The price adjustments follow a nearly 15% increase in April and come as Egypt works to meet the terms of its $8 billion loan agreement with the International Monetary Fund (IMF). The IMF has continually pressed the government to align local energy prices with actual international costs.
New Fuel Prices Announced
The price changes, published in the country's official gazette, reflect the government’s efforts to narrow the financial gap. New per-liter prices are as follows:
| Fuel Grade | Old Price (EGP/Liter) | New Price (EGP/Liter) | Increase |
| Diesel | 15.50 | 17.50 | $~12.9\%$ |
| Gasoline 80 Octane | 15.75 | 17.75 | $~12.7\%$ |
| Gasoline 92 Octane | 17.25 | 19.25 | $~11.6\%$ |
| Gasoline 95 Octane | 19.00 | 21.00 | $~10.5\%$ |
Crucially, the Petroleum Ministry stated that domestic fuel prices will now be frozen for at least a year, citing local, regional, and global market conditions.
Economic Necessity and IMF Mandates
The decision underscores the severe economic pressures facing Egypt, which has struggled with a chronic foreign currency shortage, high debt, and persistent inflation. The government’s budget allocated for fuel subsidies had been reduced to an estimated 75 billion Egyptian pounds for the current fiscal year (FY 2025/26), down from 154.5 billion EGP the previous year.
While the government remains committed to gradually eliminating energy subsidies, it has noted that a partial subsidy on diesel will continue.
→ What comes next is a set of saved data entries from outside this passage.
-- ==== Sys2Proof/Laws/State.lean ====
section
/-! SUPPORT. One lemma per field of State per update, each true by rfl and a simp lemma, so that no later proof unfolds
a record update. -/

namespace Sys2Proof.Machine

/-! ## State.push -/

@[simp] theorem State.push_cfg (s : State) (v : Value) : (s.push v).cfg = s.cfg := rfl
@[simp] theorem State.push_prog (s : State) (v : Value) : (s.push v).prog = s.prog := rfl
@[simp] theorem State.push_input (s : State) (v : Value) : (s.push v).input = s.input := rfl
@[simp] theorem State.push_rNot (s : State) (v : Value) : (s.push v).rNot = s.rNot := rfl
@[simp] theorem State.push_rEq (s : State) (v : Value) : (s.push v).rEq = s.rEq := rfl
@[simp] theorem State.push_rN (s : State) (v : Value) : (s.push v).rN = s.rN := rfl
@[simp] theorem State.push_pc (s : State) (v : Value) : (s.push v).pc = s.pc := rfl
@[simp] theorem State.push_cmp (s : State) (v : Value) : (s.push v).cmp = s.cmp := rfl
@[simp] theorem State.push_pnl (s : State) (v : Value) : (s.push v).pnl = s.pnl := rfl
@[simp] theorem State.push_icur (s : State) (v : Value) : (s.push v).icur = s.icur := rfl
@[simp] theorem State.push_stk (s : State) (v : Value) : (s.push v).stk = s.stk ++ [v] := rfl
@[simp] theorem State.push_acc (s : State) (v : Value) : (s.push v).acc = s.acc := rfl
@[simp] theorem State.push_log (s : State) (v : Value) : (s.push v).log = s.log := rfl
@[simp] theorem State.push_result (s : State) (v : Value) : (s.push v).result = s.result := rfl
@[simp] theorem State.push_trieS (s : State) (v : Value) : (s.push v).trieS = s.trieS := rfl
@[simp] theorem State.push_trieL (s : State) (v : Value) : (s.push v).trieL = s.trieL := rfl
@[simp] theorem State.push_codecN (s : State) (v : Value) : (s.push v).codecN = s.codecN := rfl
@[simp] theorem State.push_codecParts (s : State) (v : Value) : (s.push v).codecParts = s.codecParts := rfl
@[simp] theorem State.push_codecPos (s : State) (v : Value) : (s.push v).codecPos = s.codecPos := rfl

/-! ## State.setAcc -/

@[simp] theorem State.setAcc_cfg (s : State) (x : Text) : (s.setAcc x).cfg = s.cfg := rfl
@[simp] theorem State.setAcc_prog (s : State) (x : Text) : (s.setAcc x).prog = s.prog := rfl
@[simp] theorem State.setAcc_input (s : State) (x : Text) : (s.setAcc x).input = s.input := rfl
@[simp] theorem State.setAcc_rNot (s : State) (x : Text) : (s.setAcc x).rNot = s.rNot := rfl
@[simp] theorem State.setAcc_rEq (s : State) (x : Text) : (s.setAcc x).rEq = s.rEq := rfl
@[simp] theorem State.setAcc_rN (s : State) (x : Text) : (s.setAcc x).rN = s.rN := rfl
@[simp] theorem State.setAcc_pc (s : State) (x : Text) : (s.setAcc x).pc = s.pc := rfl
@[simp] theorem State.setAcc_cmp (s : State) (x : Text) : (s.setAcc x).cmp = s.cmp := rfl
@[simp] theorem State.setAcc_pnl (s : State) (x : Text) : (s.setAcc x).pnl = s.pnl := rfl
@[simp] theorem State.setAcc_icur (s : State) (x : Text) : (s.setAcc x).icur = s.icur := rfl
@[simp] theorem State.setAcc_stk (s : State) (x : Text) : (s.setAcc x).stk = s.stk := rfl
@[simp] theorem State.setAcc_acc (s : State) (x : Text) : (s.setAcc x).acc = x := rfl
@[simp] theorem State.setAcc_log (s : State) (x : Text) : (s.setAcc x).log = s.log := rfl
@[simp] theorem State.setAcc_result (s : State) (x : Text) : (s.setAcc x).result = s.result := rfl
@[simp] theorem State.setAcc_trieS (s : State) (x : Text) : (s.setAcc x).trieS = s.trieS := rfl
@[simp] theorem State.setAcc_trieL (s : State) (x : Text) : (s.setAcc x).trieL = s.trieL := rfl
@[simp] theorem State.setAcc_codecN (s : State) (x : Text) : (s.setAcc x).codecN = s.codecN := rfl
@[simp] theorem State.setAcc_codecParts (s : State) (x : Text) : (s.setAcc x).codecParts = s.codecParts := rfl
@[simp] theorem State.setAcc_codecPos (s : State) (x : Text) : (s.setAcc x).codecPos = s.codecPos := rfl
Diesel is the most widely used fuel in transportation and agriculture, and its price is carefully managed to mitigate the inflationary shock on key sectors and low-income citizens.
Despite the reforms, the price hikes risk accelerating inflation and increasing the cost of living for many Egyptians, a key concern for policymakers who are attempting to strengthen social safety nets alongside the fiscal consolidation.
The IMF had previously urged Cairo to reach full cost-recovery for all fuel products by December, a target the government is moving closer to with this latest move. The reforms, however painful for consumers, are seen as essential for restoring fiscal stability and building economic resilience.